Take the time to answer them - consult the documentation for libraries and functions if needed, 
experiment with the code, and ask your classmates.


## 1. Building the Whoosh Schema that support searches at the line level

Import the necessary libraries and build a schema including filename, line_num and content.

In [None]:
# Add your code below 
# -----------------------

#TO DO: import the necessary libraries for this step
from whoosh.fields import Schema, TEXT, KEYWORD, ID, STORED
from whoosh.analysis import StemmingAnalyzer

#TO DO: build the schema
schema = Schema(filename=ID(stored=True),
                line_num=ID(stored=True),
                content=TEXT(analyzer=StemmingAnalyzer())
               )

#### Reflection

 - Which libraries did you import and why?
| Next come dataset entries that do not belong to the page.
-- ==== Sys2Proof/Certificates/Slice0/Obligations.lean ====
section
/-! DEFINITION. The statements for the provers. Each docstring names the rule of spec/ it formalises; where the rule
rests on a decision D<n> of spec/92_eei_decisions.md (the spec's own choice) or is marked derived there, it says so. -/

open Sys2Proof Sys2Proof.Machine

/-! ## Encoding and decoder -/

/-- R63: the four instructions of the source's worked example, written out bit by bit, decode to the instructions they
stand for and are their encodings. -/
def Obligations.WorkedExampleBytes : Prop :=
  (decode false [0b10000010, 0b00000000, 0b00001000] = .ok (.ldi Reg.r0.toByte 8, []) ∧
    encode (.ldi Reg.r0.toByte 8) = [0x82, 0x00, 0x08]) ∧
  (decode false [0b10100010, 0b00000000, 0b00000001] = .ok (.mul Reg.r0.toByte Reg.r1.toByte, []) ∧
    encode (.mul Reg.r0.toByte Reg.r1.toByte) = [0xA2, 0x00, 0x01]) ∧
  (decode false [0b01000111, 0b00000000] = .ok (.prn Reg.r0.toByte, []) ∧
    encode (.prn Reg.r0.toByte) = [0x47, 0x00]) ∧
  (decode false [0b00000001] = .ok (.hlt, []) ∧ encode .hlt = [0x01])

/-- The rows of R53 as the decoder unit of R59 and R60 (D18, D23) gives them: mnemonic, format, length, ALU select,
whether it sets PC, whether it halts. Derived: the unit partition and the select's coding are the spec's choice. -/
def Obligations.DecoderGivesOpcodeMap : Prop :=
  decoder false 0x01 = some ⟨0x01, .hlt, .n, 1, none, false, true⟩ ∧
  decoder false 0x82 = some ⟨0x82, .ldi, .ri, 3, none, false, false⟩ ∧
  decoder false 0x47 = some ⟨0x47, .prn, .r, 2, none, false, false⟩ ∧
  decoder false 0xA2 = some ⟨0xA2, .mul, .rr, 3, some 1, false, false⟩ ∧
  decoder false 0xA0 = some ⟨0xA0, .add, .rr, 3, some 0, false, false⟩ ∧
  decoder false 0xA7 = some ⟨0xA7, .cmp, .rr, 3, some 2, false, false⟩ ∧
  decoder false 0x45 = some ⟨0x45, .push, .r, 2, none, false, false⟩ ∧
  decoder false 0x46 = some ⟨0x46, .pop, .r, 2, none, false, false⟩ ∧
  decoder false 0x50 = some ⟨0x50, .call, .r, 2, none, true, false⟩ ∧
  decoder false 0x11 = some ⟨0x11, .ret, .n, 1, none, true, false⟩ ∧
  decoder false 0x54 = some ⟨0x54, .jmp, .r, 2, none, true, false⟩ ∧
  decoder false 0x55 = some ⟨0x55, .jeq, .r, 2, none, true, false⟩ ∧
  decoder false 0x56 = some ⟨0x56, .jne, .r, 2, none, true, false⟩

/-- R48: an instruction is 1, 2 or 3 bytes: the opcode byte, then one whole byte for each operand. Two instructions with
the same opcode byte have the same length, the one the table gives the opcode. -/
def Obligations.LengthFixedByOpcode : Prop :=
  ∀ (jumpsAsUnknown : Bool) (op : Byte) (xs ys xs' ys' : List Byte) (i j : Instr),
    decode jumpsAsUnknown (op :: xs) = .ok (i, xs') → decode jumpsAsUnknown (op :: ys) = .ok (j, ys') →
    ∃ row, row ∈ opcodeTable ∧ row.opcode = op ∧ (row.len = 1 ∨ row.len = 2 ∨ row.len = 3) ∧
      ∃ operandsI operandsJ, encode i = op :: operandsI ∧ encode j = op :: operandsJ ∧
        1 + operandsI.length = row.len ∧ 1 + operandsJ.length = row.len ∧
        xs = operandsI ++ xs' ∧ ys = operandsJ ++ ys'

/-- Decode and encode agree on every instruction, every operand byte at every value, whatever bytes follow; with
`JUMPS_AS_UNKNOWN` on every instruction but the three jumps. Derived from the formats of R49 and the map of R53. -/
def Obligations.DecodeOfEncode : Prop :=
  ∀ (jumpsAsUnknown : Bool) (i : Instr) (rest : List Byte),
    (jumpsAsUnknown = true → i.mnemonic ≠ .jmp ∧ i.mnemonic ≠ .jeq ∧ i.mnemonic ≠ .jne) →
    decode jumpsAsUnknown (encode i ++ rest) = .ok (i, rest)

/-- Bytes that decode are the encoding of what they decode to: each instruction has one encoding, and no bit of it is
ignored. Derived from R49, R50 and R53. -/
def Obligations.DecodedBytesAreTheEncoding : Prop :=
  ∀ (jumpsAsUnknown : Bool) (bytes rest : List Byte) (i : Instr),
    decode jumpsAsUnknown bytes = .ok (i, rest) → bytes = encode i ++ rest

/-! ## The step -/

/-- From R72 (derived there): where the bytes at PC are an instruction, one step is that instruction's execution at that
state, with nothing around it: PC is written by the instruction itself. Also across the wrap of addresses under `Wrap`,
and for operand bytes that name no register. -/
def Obligations.StepRunsDecodedInstruction : Prop :=
  ∀ (s : State) (bytes : List Byte) (i : Instr), s.status = .running → CodeAt s bytes →
    decode s.params.jumpsAsUnknown bytes = .ok (i, []) → step s = exec i s

/-- R67: the step raises UnknownInstruction(opcode, PC), with nothing changed and PC at the opcode's own address, where
the decoder has no row for the opcode byte at PC; where it has one, no step raises UnknownInstruction. -/
def Obligations.UnknownOpcodeRaises : Prop :=
  ∀ (s : State) (ir : Byte), s.status = .running → CodeAt s [ir] →
    (decoder s.params.jumpsAsUnknown ir = none → Raises (step s) s (.unknownInstruction ir s.pc)) ∧
    (∀ row, decoder s.params.jumpsAsUnknown ir = some row →
      ∀ t op p, step s = .next t → t.status ≠ .faulted (.unknownInstruction op p))

/-- From R56, R97 (D6, the spec's choice): a step at an opcode byte other than the 13 of the map raises UnknownInstruction
and changes nothing else, and with `JUMPS_AS_UNKNOWN` so does one at 0x54, 0x55 or 0x56. -/
def Obligations.IllegalOpcodesRaise : Prop :=
  ∀ (s : State) (ir : Byte), s.status = .running → CodeAt s [ir] →
    ir ∉ [0x01, 0x11, 0x45, 0x46, 0x47, 0x50, 0x54, 0x55, 0x56, 0x82, 0xA0, 0xA2, 0xA7] ∨
      (s.params.jumpsAsUnknown = true ∧ ir ∈ [0x54, 0x55, 0x56]) →
    Raises (step s) s (.unknownInstruction ir s.pc)

/-- From R66 (D3, D14, the spec's choice): a fetch at a PC past 255 raises MemoryBoundsError(addr = PC, pc = PC). -/
def Obligations.FetchPastMemoryRaises : Prop :=
  ∀ s : State, s.status = .running → 255 < s.pc → Raises (step s) s (.memoryBoundsError s.pc s.pc)

/-- From R68, R102 (D3, D4, D19, the spec's choice): under `Fault`, an instruction whose last byte would lie past 255 raises
MemoryBoundsError at address 256, whatever its register operand bytes are. -/
def Obligations.OperandPastMemoryRaises : Prop :=
  ∀ (s : State) (ir : Byte) (row : OpcodeRow), s.status = .running → s.params.boundsPolicy = .fault → CodeAt s [ir] →
    decoder s.params.jumpsAsUnknown ir = some row → 256 < s.pc + row.len →
    Raises (step s) s (.memoryBoundsError 256 s.pc)

/-- From R65, R73 (D21, the spec's choice): while Running the core always has a step, and it never refuses an instruction; in
every other status it takes none (the named stop `notRunning` is the model's, notes/assumptions/5.md). -/
def Obligations.StepsExactlyWhileRunning : Prop :=
  ∀ s : State, (s.status = .running → ∃ t, step s = .next t) ∧ (s.status ≠ .running → step s = .fault .notRunning)

/-- From R101 (D11, the spec's choice): faults are precise. If a step leaves the status Faulted, then registers, PC, FL,
memory, `out` and parameters are what they were before the step. -/
def Obligations.FaultsArePrecise : Prop :=
  ∀ (s t : State) (e : ErrorRecord), step s = .next t → t.status = .faulted e →
    t.regs = s.regs ∧ t.pc = s.pc ∧ t.fl = s.fl ∧ t.mem = s.mem ∧ t.out = s.out ∧ t.params = s.params
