/-- Settles O1: the worked example's four byte strings and four instructions, evaluated in both directions. -/
theorem workedExampleBytes : Obligations.WorkedExampleBytes := by
  unfold Obligations.WorkedExampleBytes
  exact ⟨⟨by decide, rfl⟩, ⟨by decide, rfl⟩, ⟨by decide, rfl⟩, by decide, rfl⟩

end Sys2Proof
end

section
/-! An instruction that writes one register and lets the control_flow_unit write PC: its frame, and the sequential PC. -/

namespace Sys2Proof.Machine

/-- The sequential PC of the control_flow_unit is R9's `adv`. -/
theorem controlFlow_seq_pc (n : Nat) (s : State) : (controlFlow (.seq n) s).pc = pcAfter s n :=
  nextSeqPc_eq s n

/-- A write of one register, then of PC, changes nothing else. -/
theorem onlyRegsAndPc_controlFlow_setReg (tr : Transfer) (s : State) (r : Reg) (v : Byte) :
    OnlyRegsAndPc [r] s (controlFlow tr (s.setReg r v)) := by
  have hregs : SameRegsExcept [r] s (controlFlow tr (s.setReg r v)) := fun q hq => by
    rw [controlFlow_reg, State.reg_setReg, if_neg (by simpa using hq)]
  exact ⟨hregs, by simp, by simp, by simp, fun _ => by simp, by simp⟩

/-- Settles O16: LDI's next state is the register written with the immediate byte itself, then `adv(3)`. -/
theorem ldiLoadsImmediateUnchanged : Obligations.LdiLoadsImmediateUnchanged := by
  unfold Obligations.LdiLoadsImmediateUnchanged
  intro s r v
  refine ⟨_, exec_ldi r v s, ?reg, ?pc, onlyRegsAndPc_controlFlow_setReg (.seq 3) s r v⟩
  case reg => rw [controlFlow_reg, State.reg_setReg_self]
  case pc => exact controlFlow_seq_pc 3 (s.setReg r v)

end Sys2Proof.Machine
end

section
/-! The opcode byte at PC and UnknownInstruction (R67): the fetch raises it where the decoder unit has no row for that
byte, and nothing else in a step raises it. -/

namespace Sys2Proof

/-- Decoding over a source whose first byte has no row gives the error of that byte, and reads no other. -/
theorem decodeWith_of_none {ε : Type} {jau : Bool} {unknown : Byte → ε} {byteAt : Nat → Except ε Byte} {ir : Byte}
    (h0 : byteAt 0 = .ok ir) (hnone : decoder jau ir = none) : decodeWith jau unknown byteAt = .error (unknown ir) := by
  simp only [decodeWith, h0, Machine.ok_bind, hnone]

end Sys2Proof

namespace Sys2Proof.Machine

/-- Past the PC check of R66, a fetch is a decoding over the bytes at PC. -/
theorem fetchInstr_of_pc_le {s : State} (hpc : s.pc ≤ 255) :
    fetchInstr s = decodeWith s.params.jumpsAsUnknown (fun op => .unknownInstruction op s.pc) (fetchByte s) :=
  if_neg (Nat.not_lt.2 hpc)

/-- The opcode byte is the byte of memory at PC. -/
theorem fetchByte_zero_of_codeAt {s : State} {ir : Byte} (hcode : CodeAt s [ir]) : fetchByte s 0 = .ok ir := by
  obtain ⟨hpc, hbyte⟩ := codeAt_one.1 hcode
  rcases fetchByte_cases s 0 with ⟨hok, _⟩ | ⟨_, hgt, _⟩
  · rw [hok, Nat.add_zero, hbyte]
  · omega
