-- ==== Sys2Proof/Machine/Ops.lean ====
section
/-! DEFINITION. The named operations over the state: memories (20_memory.md), registers (10_state.md R31–R34), the program counter
(R38), taking an exception and an abort (60_exceptions.md R255, R258), the accepted START that ends an exception (R53, R259), and
the two resets (70_reset_and_hazards.md R290, R291). -/

namespace Sys2Proof.Machine

/-- What one step or one instruction answers. -/
abbrev Step := Host.Outcome State Fault Refusal

/-! ## Memories -/

/-- The first entry at an address, if there is one. -/
def Mem.lookup {w : Nat} : List (Nat × BitVec w) → Nat → Option (BitVec w)
  | [], _ => none
  | (k, v) :: rest, a => if k = a then some v else Mem.lookup rest a

/-- The cells with v at address a, in rising order and with one entry an address. -/
def Mem.insert {w : Nat} : List (Nat × BitVec w) → Nat → BitVec w → List (Nat × BitVec w)
  | [], a, v => [(a, v)]
  | (k, u) :: rest, a, v =>
    if k < a then (k, u) :: Mem.insert rest a v
    else if k = a then (a, v) :: rest
    else (a, v) :: (k, u) :: rest

/-- What a memory holds at an address: what was written there, or the draw of a cell that nothing has written (R291). -/
def Mem.read {w : Nat} (m : Mem w) (a : Nat) : BitVec w :=
  match Mem.lookup m.cells a with
  | some v => v
  | none => Config.drawCell w m.draw a

/-- Store v at address a, keeping the canonical form. -/
def Mem.write {w : Nat} (m : Mem w) (a : Nat) (v : BitVec w) : Mem w := { m with cells := Mem.insert m.cells a v }

/-- Addresses strictly rising, from lo on and below size. -/
def Mem.wfFrom {w : Nat} (size : Nat) : Nat → List (Nat × BitVec w) → Bool
  | _, [] => true
  | lo, (k, _) :: rest => decide (lo ≤ k) && decide (k < size) && Mem.wfFrom size (k + 1) rest

/-- The canonical form of a memory of `size` cells: each written cell listed once, in rising order, and no cell outside. -/
def Mem.wf {w : Nat} (size : Nat) (m : Mem w) : Bool := Mem.wfFrom size 0 m.cells

/-- MemRead(a, n): the n bytes from a on (R74). -/
def Mem.readBytes (m : Mem 8) : Nat → Nat → List Byte
  | _, 0 => []
  | a, n + 1 => m.read a :: Mem.readBytes m (a + 1) n

/-- MemWrite(a, n, b): the n bytes of b from a on (R74). -/
def Mem.writeBytes (m : Mem 8) : Nat → List Byte → Mem 8
  | _, [] => m
  | a, b :: bs => Mem.writeBytes (m.write a b) (a + 1) bs

/-! ## Registers, flag and program counter -/

/-- F[r] <- v, which sets the valid bit (R9, R34). -/
def State.writeF (s : State) (r : FReg) (v : Fe) : State := { s with f := s.f.set r ⟨v, true⟩ }

/-- S[r] <- v, which sets the valid bit (R9, R34). -/
def State.writeS (s : State) (r : SReg) (v : Scalar) : State := { s with s := s.s.set r ⟨v, true⟩ }

/-- P[r] <- v, which sets the valid bit (R9, R34). -/
def State.writeP (s : State) (r : PReg) (v : Point) : State := { s with p := s.p.set r ⟨v, true⟩ }

/-- C <- b (R9, R40). -/
def State.setC (s : State) (b : Bool) : State := { s with c := b }

/-- pc <- target (R9). -/
def State.jump (s : State) (target : BitVec 16) : State := { s with pc := target }

/-- pc <- next_pc = (pc + 1) mod 2^16 (R38). -/
def State.advance (s : State) : State := s.jump (s.pc + 1)

/-- DMEM[addr .. addr+31] <- b (R74). -/
def State.storeBytes (s : State) (addr : Nat) (b : List Byte) : State := { s with dmem := s.dmem.writeBytes addr b }

/-! ## Stopping -/

/-- HALT's effect (R130): the pc stays. -/
def State.halt (s : State) (code : BitVec 8) : State :=
  { s with result := code, runState := .halted, irqPend := true }

/-- Trap entry (R255): the cause, the instruction word and the data address are recorded, the unit stops, DONE is
pending, and nothing else changes. -/
def State.raise (s : State) (c : Cause) (w : Word) (a : BitVec 16) : State :=
  { s with cause := c, finst := w, faddr := a, runState := .faulted, irqPend := true }

/-- An exception of the instruction i with data address a (R255). FINST is the word of i: the word that was
fetched, since no two words decode to one instruction (R111; log entry 6). -/
def State.trap (s : State) (c : Cause) (i : Instr) (a : Nat) : State := s.raise c (encode i) (BitVec.ofNat 16 a)

/-- Taking an abort (R258). -/
def State.takeAbort (s : State) : State := { s.raise .abort 0 0 with abrq := false }

/-! ## Starting and resetting -/

/-- An accepted START (R53), which is also how the host returns from an exception (R259). -/
def State.start (s : State) : State :=
  { s with
    pc := s.entry, c := false, result := 0, cause := .noException, finst := 0, faddr := 0, hacc := false, abrq := false,
    runState := .running }

/-- The registers the n-th reset leaves: free values (log entry 4), a point of the curve in each point register (R33). -/
def RegDraw.free (n : Nat) : RegDraw where
  f r := Fe.ofNat (Config.drawField n r)
  s r := Config.drawScalar n r
  p r :=
    let q : Point := ⟨Fe.ofNat (Config.drawPoint n r).1, Fe.ofNat (Config.drawPoint n r).2⟩
    if OnCurve q then q else Point.identity

/-- Soft reset (R290, R291): the memories are unchanged. -/
def State.softReset (s : State) : State :=
  let n := s.draws + 1
  State.afterReset s.params (RegDraw.free n) s.imem s.dmem n

/-- Hardware reset (R290, R291): the memories hold a new draw. -/
def State.hardwareReset (s : State) : State :=
  let n := s.draws + 1
  State.afterReset s.params (RegDraw.free n) (Mem.drawn 32 n) (Mem.drawn 8 n) n

/-! ## Fetching -/

/-- IMEM[pc] (R70, R134). -/
def State.fetchWord (s : State) : Word := s.imem.read s.pc.toNat

end Sys2Proof.Machine
end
 - Explain how you built the schema - did you use ID, TEXT, KEYWORD or STORED? 
 - If so, where and why? ([Documentation available here](http://whoosh.readthedocs.io/en/latest/schema.html))



----

## 2. Loading the Data

* In the first cell, import any libraries you need, create the index in the folder `hp_index` within the practices folder, and get a writer for the index.
* In the second cell, complete the function for loadFile
* In the third cell, process the folder and persist your changes.

In [None]:
# Add your code below 
# -----------------------

#TO DO: import the necessary libraries for this step
#import os, os.path
import  os
from whoosh import index

#TO DO: Create the index

# create index dir
os.makedirs("hp_index", exist_ok=True)

# Note, this clears the existing index in the directory
ix = index.create_in("hp_index", schema)


#TO DO: Get a writer form the created index in 
writer = ix.writer()

In [None]:
# Complete code below 
# -----------------------

def loadFile(writer, fname):
    '''
    Read file contents, load into database.
    '''
    line_no = 1
    with open(fname, 'r', encoding="utf-8") as infile:
        # TODO: create indexes for each line in the input file
        for line in infile:
            line = line.rstrip('\n')
            line_no += 1
            writer.add_document(filename=fname, line_num=str(line_no),content=line)
        #-------------------------------------------------------
        print("Indexed: ", fname)


def processFolder(writer,folder):
    print('Processing folder: ',folder)
    for root, dirs, files in os.walk(folder):
        # add a new line to separate folders in the output
        print("\nroot = ", root)
        # Process Files
        for file in files:
            if file.endswith(".txt"):
                filename = os.path.join(root, file)
                print('root:', root, '; file:', file, '; filename:', filename)
                print('Processing File:',filename)
                loadFile(writer,filename)
            else:
                print("Unhandled File")

In [None]:
# Add your code below 
# -----------------------

# TODO: process the folder and persist your changes 
# Functions defined,  get the party started:
processFolder(writer,"/dsa/data/all_datasets/hp")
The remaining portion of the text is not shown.